Former Maryland grad student Jim Parker inquired how Marion Merrill, the widow of our old adviser Sam was doing. He’s retired but teaches an occasional course and is active in Wisconsin politics in opposition to the current moronic governor. Ron Cohen called to put me in contact with historian Paul Buhle, co-author of “Radical Hollywood,” who 20 years ago interviewed actor William Marshall. Choice wants me to review Thomas G. Smith “Showdown: JFK and the Integration of the Washington Redskins.” Happy to oblige. Finished my Subway at lunch with Jonathyne Briggs, Anne Balay, and Brian O’Camb.

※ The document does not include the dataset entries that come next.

-- ==== Sys2Proof/Laws/KeptSafetyChannel.lean ====
section
/-! SUPPORT. Every operation of Machine/SafetyChannel.lean keeps what Laws/Kept.lean names. -/

set_option Elab.async false

set_option linter.unusedTactic false
set_option linter.unreachableTactic false

namespace Sys2Proof.Machine.State

theorem modSto_kept {k0 : Base} {s : State} (h : s.Kept k0) (i : StoNo) (f : StoSt → StoSt) : (State.modSto s i f).Kept k0 := by
  unfold State.modSto
  repeat' first
    | with_reducible assumption
    | with_reducible apply modSafety_kept
    | with_reducible apply mk_kept

theorem modBrake_kept {k0 : Base} {s : State} (h : s.Kept k0) (b : Fin 4) (f : OutSt → OutSt) : (State.modBrake s b f).Kept k0 := by
  unfold State.modBrake
  repeat' first
    | with_reducible assumption
    | with_reducible apply modSafety_kept

theorem modContactor_kept {k0 : Base} {s : State} (h : s.Kept k0) (c : Fin 4) (f : OutSt → OutSt) : (State.modContactor s c f).Kept k0 := by
  unfold State.modContactor
  repeat' first
    | with_reducible assumption
    | with_reducible apply modSafety_kept

theorem voidPulse_kept {k0 : Base} {s : State} (h : s.Kept k0) (o : SafeOut) : (State.voidPulse s o).Kept k0 := by
  unfold State.voidPulse
  repeat' first
    | with_reducible assumption
    | with_reducible apply modSafety_kept
    | with_reducible apply ite_kept

theorem unpark_kept {k0 : Base} {s : State} (h : s.Kept k0) (b : Fin 4) : (State.unpark s b).Kept k0 := by
  unfold State.unpark
  repeat' first
    | with_reducible assumption
    | (extract_lets +onlyGivenNames x
       have hx : State.Kept k0 x := by
        unfold x
        repeat' first
          | with_reducible assumption
          | with_reducible apply modComm_kept
          | with_reducible apply eachFin_kept
          | (intro z b hz; beta_reduce)
          | with_reducible apply ite_kept
          | (extract_lets +onlyGivenNames y; clear_value y)
                | (extract_lets +onlyGivenNames y; subst y)
       clear_value x)
    | (extract_lets +onlyGivenNames x; clear_value x)
    | (extract_lets +onlyGivenNames x; subst x)
    | with_reducible apply modComm_kept
    | with_reducible apply eachFin_kept
    | (intro z b hz; beta_reduce)
    | with_reducible apply ite_kept

theorem driveBrake_kept {k0 : Base} {s : State} (h : s.Kept k0) (b : Fin 4) : (State.driveBrake s b).Kept k0 := by
  unfold State.driveBrake
  repeat' first
    | with_reducible assumption
    | (extract_lets +onlyGivenNames x
       have hx : State.Kept k0 x := by
        unfold x
        repeat' first
          | with_reducible assumption
          | with_reducible apply modBrake_kept
          | with_reducible apply unpark_kept
          | with_reducible apply voidPulse_kept
          | with_reducible apply ite_kept
          | split
          | (extract_lets +onlyGivenNames y; clear_value y)
                | (extract_lets +onlyGivenNames y; subst y)
       clear_value x)
    | (extract_lets +onlyGivenNames x; clear_value x)
    | (extract_lets +onlyGivenNames x; subst x)
    | with_reducible apply modBrake_kept
    | with_reducible apply unpark_kept
    | with_reducible apply voidPulse_kept
    | with_reducible apply ite_kept
    | split

theorem driveContactor_kept {k0 : Base} {s : State} (h : s.Kept k0) (c : Fin 4) : (State.driveContactor s c).Kept k0 := by
  unfold State.driveContactor
  repeat' first
    | with_reducible assumption
    | (extract_lets +onlyGivenNames x
       have hx : State.Kept k0 x := by
        unfold x
        repeat' first
          | with_reducible assumption
          | with_reducible apply modContactor_kept
          | with_reducible apply voidPulse_kept
          | with_reducible apply ite_kept
          | split
          | (extract_lets +onlyGivenNames y; clear_value y)
                | (extract_lets +onlyGivenNames y; subst y)
       clear_value x)
    | (extract_lets +onlyGivenNames x; clear_value x)
    | (extract_lets +onlyGivenNames x; subst x)
    | with_reducible apply modContactor_kept
    | with_reducible apply voidPulse_kept
    | with_reducible apply ite_kept
    | split

theorem driveOutputs_kept {k0 : Base} {s : State} (h : s.Kept k0)  : (State.driveOutputs s).Kept k0 := by
  unfold State.driveOutputs
  repeat' first
    | with_reducible assumption
    | with_reducible apply driveBrake_kept
    | with_reducible apply driveContactor_kept
    | with_reducible apply eachFin_kept
    | (intro z b hz; beta_reduce)

theorem driveSto_kept {k0 : Base} {s : State} (h : s.Kept k0) (i : StoNo) (on : Bool) : (State.driveSto s i on).Kept k0 := by
  unfold State.driveSto
  repeat' first
    | with_reducible assumption
    | (extract_lets +onlyGivenNames x
       have hx : State.Kept k0 x := by
        unfold x
        repeat' first
          | with_reducible assumption
          | with_reducible apply modSto_kept
          | with_reducible apply voidPulse_kept
          | with_reducible apply ite_kept
          | (extract_lets +onlyGivenNames y; clear_value y)
                | (extract_lets +onlyGivenNames y; subst y)
       clear_value x)
    | (extract_lets +onlyGivenNames x; clear_value x)
    | (extract_lets +onlyGivenNames x; subst x)
    | with_reducible apply modSto_kept
    | with_reducible apply voidPulse_kept
    | with_reducible apply ite_kept

theorem stoOff_kept {k0 : Base} {s : State} (h : s.Kept k0) (i : StoNo) (st : SState) (cause : Option Nat) : (State.stoOff s i st cause).Kept k0 := by
  unfold State.stoOff
  repeat' first
    | with_reducible assumption
    | with_reducible apply driveSto_kept
    | with_reducible apply modSto_kept

theorem torqueOff_kept {k0 : Base} {s : State} (h : s.Kept k0) (i : StoNo) (dest : SState) (cause : Option Nat) : (State.torqueOff s i dest cause).Kept k0 := by
  unfold State.torqueOff
  repeat' first
    | with_reducible assumption
    | (extract_lets +onlyGivenNames x
       have hx : State.Kept k0 x := by
        unfold x
        repeat' first
          | with_reducible assumption
          | with_reducible apply modSto_kept
          | with_reducible apply stoOff_kept
          | with_reducible apply ite_kept
          | (extract_lets +onlyGivenNames y; clear_value y)
                | (extract_lets +onlyGivenNames y; subst y)
       clear_value x)
    | (extract_lets +onlyGivenNames x; clear_value x)
    | (extract_lets +onlyGivenNames x; subst x)
    | with_reducible apply modSto_kept
    | with_reducible apply stoOff_kept
    | with_reducible apply ite_kept
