theorem setDup_kept {k0 : Base} {s : State} (h : s.Kept k0) (p : Port) (id : BitVec 29) (on : Bool) : (State.setDup s p id on).Kept k0 := by
  unfold State.setDup
  repeat' first
    | with_reducible assumption
    | (extract_lets +onlyGivenNames x
       have hx : State.Kept k0 x := by
        unfold x
        repeat' first
          | with_reducible assumption
          | with_reducible apply mapRoster_kept
          | (intro e; dsimp only; split <;> simp_all)
          | with_reducible apply ite_kept
          | (extract_lets +onlyGivenNames y; clear_value y)
                | (extract_lets +onlyGivenNames y; subst y)
       clear_value x)
    | (extract_lets +onlyGivenNames x; clear_value x)
    | (extract_lets +onlyGivenNames x; subst x)
    | with_reducible apply mapRoster_kept
    | (intro e; dsimp only; split <;> simp_all)
    | with_reducible apply ite_kept

theorem trackError_kept {k0 : Base} {s : State} (h : s.Kept k0) (p : Port) (ide : Bool) (id : BitVec 29) : (State.trackError s p ide id).Kept k0 := by
  unfold State.trackError
  repeat' first
    | with_reducible assumption
    | (extract_lets +onlyGivenNames x
       have hx : State.Kept k0 x := by
        unfold x
        repeat' first
          | with_reducible assumption
          | with_reducible apply logEvent_kept
          | with_reducible apply modBufs_kept
          | with_reducible apply modPort_kept
          | with_reducible apply setDup_kept
          | with_reducible apply mapRoster_kept
          | (intro e; dsimp only; split <;> simp_all)
          | with_reducible apply ite_kept
          | split
          | (extract_lets +onlyGivenNames y; have : ∀ z : State, State.Kept k0 (y z) ∨ True := (fun _ => .inr trivial); clear this; subst y)
                | (extract_lets +onlyGivenNames y; have : ∀ (z : State) b, State.Kept k0 (y z b) ∨ True := (fun _ _ => .inr trivial); clear this; subst y)
                | (extract_lets +onlyGivenNames y; clear_value y)
                | (extract_lets +onlyGivenNames y; subst y)
       clear_value x)
    | (extract_lets +onlyGivenNames x; have : ∀ z : State, State.Kept k0 (x z) ∨ True := (fun _ => .inr trivial); clear this; subst x)
    | (extract_lets +onlyGivenNames x; have : ∀ (z : State) b, State.Kept k0 (x z b) ∨ True := (fun _ _ => .inr trivial); clear this; subst x)
    | (extract_lets +onlyGivenNames x; clear_value x)
    | (extract_lets +onlyGivenNames x; subst x)
    | with_reducible apply logEvent_kept
    | with_reducible apply modBufs_kept
    | with_reducible apply modPort_kept
    | with_reducible apply setDup_kept
    | with_reducible apply mapRoster_kept
    | (intro e; dsimp only; split <;> simp_all)
    | with_reducible apply ite_kept
    | split

theorem enterBusOff_kept {k0 : Base} {s : State} (h : s.Kept k0) (p : Port) (tec : Nat) : (State.enterBusOff s p tec).Kept k0 := by
  unfold State.enterBusOff
  repeat' first
    | with_reducible assumption
    | with_reducible apply logEvent_kept
    | with_reducible apply modBufs_kept
    | with_reducible apply modPort_kept
    | with_reducible apply ite_kept

theorem endAborts_kept {k0 : Base} {s : State} (h : s.Kept k0) (p : Port) : (State.endAborts s p).Kept k0 := by
  unfold State.endAborts
  repeat' first
    | with_reducible assumption
    | (extract_lets +onlyGivenNames x
       have hx : State.Kept k0 x := by
        unfold x
        repeat' first
          | with_reducible assumption
          | with_reducible apply modBufs_kept
          | with_reducible apply modPort_kept
          | with_reducible apply foldl_kept
          | (intro z b hz; beta_reduce)
          | (extract_lets +onlyGivenNames y; clear_value y)
                | (extract_lets +onlyGivenNames y; subst y)
       clear_value x)
    | (extract_lets +onlyGivenNames x; clear_value x)
    | (extract_lets +onlyGivenNames x; subst x)
    | with_reducible apply modBufs_kept
    | with_reducible apply modPort_kept
    | with_reducible apply foldl_kept
    | (intro z b hz; beta_reduce)

theorem appendQueue_kept {k0 : Base} {s : State} (h : s.Kept k0) (p : Port) (second : Bool) (e : QueueEntry) : (State.appendQueue s p second e).Kept k0 := by
  unfold State.appendQueue
  repeat' first
    | with_reducible assumption
    | (extract_lets +onlyGivenNames x
       have hx : State.Kept k0 x := by
        unfold x
        repeat' first
          | with_reducible assumption
          | with_reducible apply modBufs_kept
          | with_reducible apply modPort_kept
          | with_reducible apply ite_kept
          | (extract_lets +onlyGivenNames y; have : ∀ z : State, State.Kept k0 (y z) ∨ True := (fun _ => .inr trivial); clear this; subst y)
                | (extract_lets +onlyGivenNames y; have : ∀ (z : State) b, State.Kept k0 (y z b) ∨ True := (fun _ _ => .inr trivial); clear this; subst y)
                | (extract_lets +onlyGivenNames y; clear_value y)
                | (extract_lets +onlyGivenNames y; subst y)
       clear_value x)
    | (extract_lets +onlyGivenNames x; have : ∀ z : State, State.Kept k0 (x z) ∨ True := (fun _ => .inr trivial); clear this; subst x)
    | (extract_lets +onlyGivenNames x; have : ∀ (z : State) b, State.Kept k0 (x z b) ∨ True := (fun _ _ => .inr trivial); clear this; subst x)
    | (extract_lets +onlyGivenNames x; clear_value x)
    | (extract_lets +onlyGivenNames x; subst x)
    | with_reducible apply modBufs_kept
    | with_reducible apply modPort_kept
    | with_reducible apply ite_kept

theorem routeFrame_kept {k0 : Base} {s : State} (h : s.Kept k0) (p : Port) (f : CanFrame) (stamp : Nat) : (State.routeFrame s p f stamp).Kept k0 := by
  unfold State.routeFrame
  repeat' first
    | with_reducible assumption
    | (extract_lets +onlyGivenNames x
       have hx : State.Kept k0 x := by
        unfold x
        repeat' first
          | with_reducible assumption
          | with_reducible apply appendQueue_kept
          | split
          | (extract_lets +onlyGivenNames y; clear_value y)
                | (extract_lets +onlyGivenNames y; subst y)
       clear_value x)
    | (extract_lets +onlyGivenNames x; clear_value x)
    | (extract_lets +onlyGivenNames x; subst x)
    | with_reducible apply appendQueue_kept
    | split
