theorem latchGroup_kept {k0 : Base} {s : State} (h : s.Kept k0) (g : Grp) : (State.latchGroup s g).Kept k0 := by
  unfold State.latchGroup
  repeat' first
    | with_reducible assumption
    | (extract_lets +onlyGivenNames x
       have hx : State.Kept k0 x := by
        unfold x
        repeat' first
          | with_reducible assumption
          | exact fun hm => hm
          | exact fun _ hq => hq
          | with_reducible apply modGroup_kept
          | (extract_lets +onlyGivenNames y; clear_value y)
                | (extract_lets +onlyGivenNames y; subst y)
       clear_value x)
    | (extract_lets +onlyGivenNames x; clear_value x)
    | (extract_lets +onlyGivenNames x; subst x)
    | exact fun hm => hm
    | exact fun _ hq => hq
    | with_reducible apply modGroup_kept

theorem instantMain_kept {k0 : Base} {s : State} (h : s.Kept k0) (g : Grp) (m : Main) : (State.instantMain s g m).Kept k0 := by
  unfold State.instantMain
  repeat' first
    | with_reducible assumption
    | (extract_lets +onlyGivenNames x
       have hx : State.Kept k0 x := by
        unfold x
        repeat' first
          | with_reducible assumption
          | with_reducible apply beginWindow_kept
          | with_reducible apply modDrive_kept
          | with_reducible apply startGates_kept
          | with_reducible apply updatePwm_kept
          | (extract_lets +onlyGivenNames y; clear_value y)
                | (extract_lets +onlyGivenNames y; subst y)
       clear_value x)
    | (extract_lets +onlyGivenNames x; clear_value x)
    | (extract_lets +onlyGivenNames x; subst x)
    | with_reducible apply beginWindow_kept
    | with_reducible apply modDrive_kept
    | with_reducible apply startGates_kept
    | with_reducible apply updatePwm_kept

theorem instantAux_kept {k0 : Base} {s : State} (h : s.Kept k0) (a : AuxNo) : (State.instantAux s a).Kept k0 := by
  unfold State.instantAux
  repeat' first
    | with_reducible assumption
    | with_reducible apply modAux_kept
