theorem hostFrame_kept {k0 : Base} {s : State} (h : s.Kept k0) (f : HostFrame) : (State.hostFrame s f).Kept k0 := by
  unfold State.hostFrame
  repeat' first
    | with_reducible assumption
    | (extract_lets +onlyGivenNames x
       have hx : State.Kept k0 x := by
        unfold x
        repeat' first
          | with_reducible assumption
          | exact fun hm => hm
          | exact fun _ hq => hq
          | with_reducible apply modMail_kept
          | with_reducible apply readFrame_kept
          | with_reducible apply writeFrame_kept
          | with_reducible apply ite_kept
          | split
          | (intro _ _; (try dsimp only); split)
          | (extract_lets +onlyGivenNames y; clear_value y)
                | (extract_lets +onlyGivenNames y; subst y)
       clear_value x)
    | (extract_lets +onlyGivenNames x; clear_value x)
    | (extract_lets +onlyGivenNames x; subst x)
    | exact fun hm => hm
    | exact fun _ hq => hq
    | with_reducible apply modMail_kept
    | with_reducible apply readFrame_kept
    | with_reducible apply writeFrame_kept
    | with_reducible apply ite_kept
    | split
    | (intro _ _; (try dsimp only); split)

theorem loadReg_kept {k0 : Base} {s : State} (h : s.Kept k0) (a : Nat) (v : Word) : (State.loadReg s a v).Kept k0 := by
  unfold State.loadReg
  repeat' first
    | with_reducible assumption
    | with_reducible apply writeReg_kept
    | with_reducible apply ite_kept

end Sys2Proof.Machine.State
end

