-- ==== Sys2Proof/Laws/PerInstr.lean ====
section
/-! SUPPORT. What each well-formedness check says, as a proposition about the command's operands: a command is well formed exactly
when its operands stay inside what the hardware can present. -/

set_option Elab.async false

namespace Sys2Proof.Laws.WellFormedness

/-- What the hardware can present of a command's operands: the rules are those that `Instr.wf` names. -/
def Fits : Instr → Prop
  | .filterResultReady _ w => ∀ c ∈ w, c.bits.length ∈ [48, 96, 192, 384, 768]
  | .glanceWindowOpen _ fine => fine < 60000
  | .comparatorEdge _ _ _ cd4 => cd4 < 1875
  | .scFilterResult _ a b => a.length = 48 ∧ b.length = 48
  | .hysteresisCrossing _ _ _ _ cd12 => cd12 < 250
  | .encoderEdge _ _ _ _ cd6 => cd6 < 1250
  | .switchSample _ cd6 => cd6 < 1250
  | .hostWriteFrame f => 0 < f.words.length ∧ f.words.length ≤ 258
  | .readLRegister a => 0x2000 ≤ a.toNat ∧ a.toNat < 0x2800 ∧ a.toNat % 128 ∈ [0x10, 0x20, 0x28, 0x30, 0x38, 0x44]
  | .registerPairWrite a _ _ => 0x2000 ≤ a.toNat ∧ a.toNat < 0x2800 ∧ a.toNat % 128 ∈ [0x10, 0x20, 0x28, 0x30, 0x38, 0x44]
  | .gffMark _ cd6 => cd6 < 1250
  | .canFrameReceived _ f _ => (f.ide = true ∨ f.id.toNat < 2048) ∧ (f.fdf = false ∨ f.rtr = false) ∧ (f.fdf = true ∨ f.brs = false ∧ f.esi = false) ∧
      f.data.length = if f.rtr then 0 else dlcBytes f.fdf f.dlc.toNat
  | .ringFormationDone r => r.order.length ≤ 8 ∧ r.order.Nodup
  | .hostReadFrame f => 0 < f.words.length ∧ f.words.length ≤ 258
  | .hysteresisHoldExpiry _ _ cd12 => cd12 < 250
  | _ => True

/-- The check says exactly this. -/
def Statement (i : Instr) : Prop := i.wf = true ↔ Fits i
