/-! ### FrontCommandRunsOnTheRest -/

theorem witness_empty_queue : State.reset.pending = [] := rfl

/-! ### EveryStepKeepsTheInvariant -/

theorem witness_invariant : up.Inv := by
  refine ⟨⟨by decide, by decide, fun _ h => absurd h List.not_mem_nil⟩, ⟨by decide, by decide⟩, by unfold GffSt.Inv; decide, ?_⟩
  refine ⟨⟨⟨trivial, fun _ h => absurd h List.not_mem_nil⟩, ⟨trivial, fun _ h => absurd h List.not_mem_nil⟩⟩, ⟨trivial, by decide⟩, ?_⟩
  refine ⟨⟨trivial, fun _ h => absurd h List.not_mem_nil⟩, trivial, trivial, trivial, fun g => ?_⟩
  simp [Group.Inv, up, State.reset]

theorem witness_invariant_step : ∃ t, step { up with pending := [.timestampWrap] } = .next t := ⟨_, rfl⟩

/-! ### PersistentLogSurvivesEveryCommand -/

theorem witness_persistent_log : up.Inv ∧ ∃ t, exec .timestampWrap up = .next t := ⟨witness_invariant, _, rfl⟩

/-! ### YieldAndTrackTimersEnd -/

theorem witness_dwell : ∃ s : State, (s.groups[(0 : Grp)]).yield.state = .yield ∧ (s.groups[(0 : Grp)]).yield.tValid = true ∧
    (s.groups[(0 : Grp)]).yield.tension * 100 ≤ s.gNoun 0 0x19 * s.gNoun 0 0x1A :=
  ⟨up.modYield 0 fun y => { y with state := .yield, tValid := true, tension := 0 }, by decide⟩

theorem witness_recovery : ((up.modYield 1 fun y => { y with state := .recover }).groups[(1 : Grp)]).yield.state = .recover := by decide

theorem witness_track : ((up.modGen (.aux 3) fun o => { o with kind := .track }).gen (.aux 3)).kind = .track := by decide

/-! ### GlanceWindowFloatsThePhase -/

/-- An axis 2 with a window that is open or not, in RUN from a source. -/
def withWindow (isOpen : Bool) (src : Source) : State :=
  ((up.modGlance 2 fun q => { q with
    window := some { crossing := 0, opening := 0, blanking := 0, latest := 0, forced := false, opened := isOpen, found := none } }).modComm 2
    fun c => { c with state := .run, source := src }).modDrive 2 fun d => { d with gates := true }

theorem witness_window_open : ∃ w, ((withWindow false .observer).mains[(2 : Main)]).glance.window = some w ∧ w.opened = false ∧
    ((withWindow false .observer).mains[(2 : Main)]).drive.gates = true ∧
    State.placesWindows ((withWindow false .observer).mains[(2 : Main)]).comm = true := ⟨_, rfl, rfl, rfl, rfl⟩

theorem witness_window_close : ∃ w, ((withWindow true .observer).mains[(2 : Main)]).glance.window = some w ∧ w.opened = true ∧
    State.placesWindows ((withWindow true .observer).mains[(2 : Main)]).comm = true := ⟨_, rfl, rfl, rfl⟩

theorem witness_six_step : ∃ w, ((withWindow true .sixStep).mains[(2 : Main)]).glance.window = some w ∧
    ((withWindow true .sixStep).mains[(2 : Main)]).comm.state = .run ∧
    ((withWindow true .sixStep).mains[(2 : Main)]).comm.source = .sixStep ∧
    ((withWindow true .sixStep).mains[(2 : Main)]).drive.gates = true := ⟨_, rfl, rfl, rfl, rfl⟩

/-! ### ComparatorEdgesAreTakenByState -/

/-- Axis 2 in a state with a source. -/
def inState (st : CState) (src : Source) : State := up.modComm 2 fun c => { c with state := st, source := src }

theorem witness_edge_check : ((inState .check .none).mains[(2 : Main)]).comm.state = .check := rfl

When the subject of cult movies came up, I unbuttoned my shirt to reveal that I was wearing a “Detroit Rock City” t-shirt.
On February 2, 1918, Chicagoan Howard O’Brien, a first lieutenant of artillery, wrote: “Funny how notions change. Back home we drooled about democracy and glory. Like Burgundy wine, that stuff doesn’t stand a sea voyage. Most of the people whom the papers squeak about being ‘eager for the Front’ are about as eager for the smallpox.”
Meryl Streep is a wonder as Margaret Thatcher in “The Iron Lady,” but the film almost put me to sleep. I first saw Streep 33 years ago in “Kramer V. Kramer.” The movie portrays Thatcher as a dowdy octogenarian suffering from memory loss but in flashbacks reveals her to be an anti-union grocer’s daughter on a quixotic quest to return Great Britain to greatness. When she decides in 1982 to go to war with Argentina over the Falkland Islands, she tells a skeptical Secretary of State that the action was analogous to America opposing Japan after Pearl Harbor. The most dramatic scene is when Thatcher narrowly escaped an assassination attempt in 1984 while attending a Conservative Party conference in Brighton. Irish politician called the hard-nosed leader “the biggest bastard we have ever known.” She had more grit than brains, and her popularity declined by the end of the Eighties.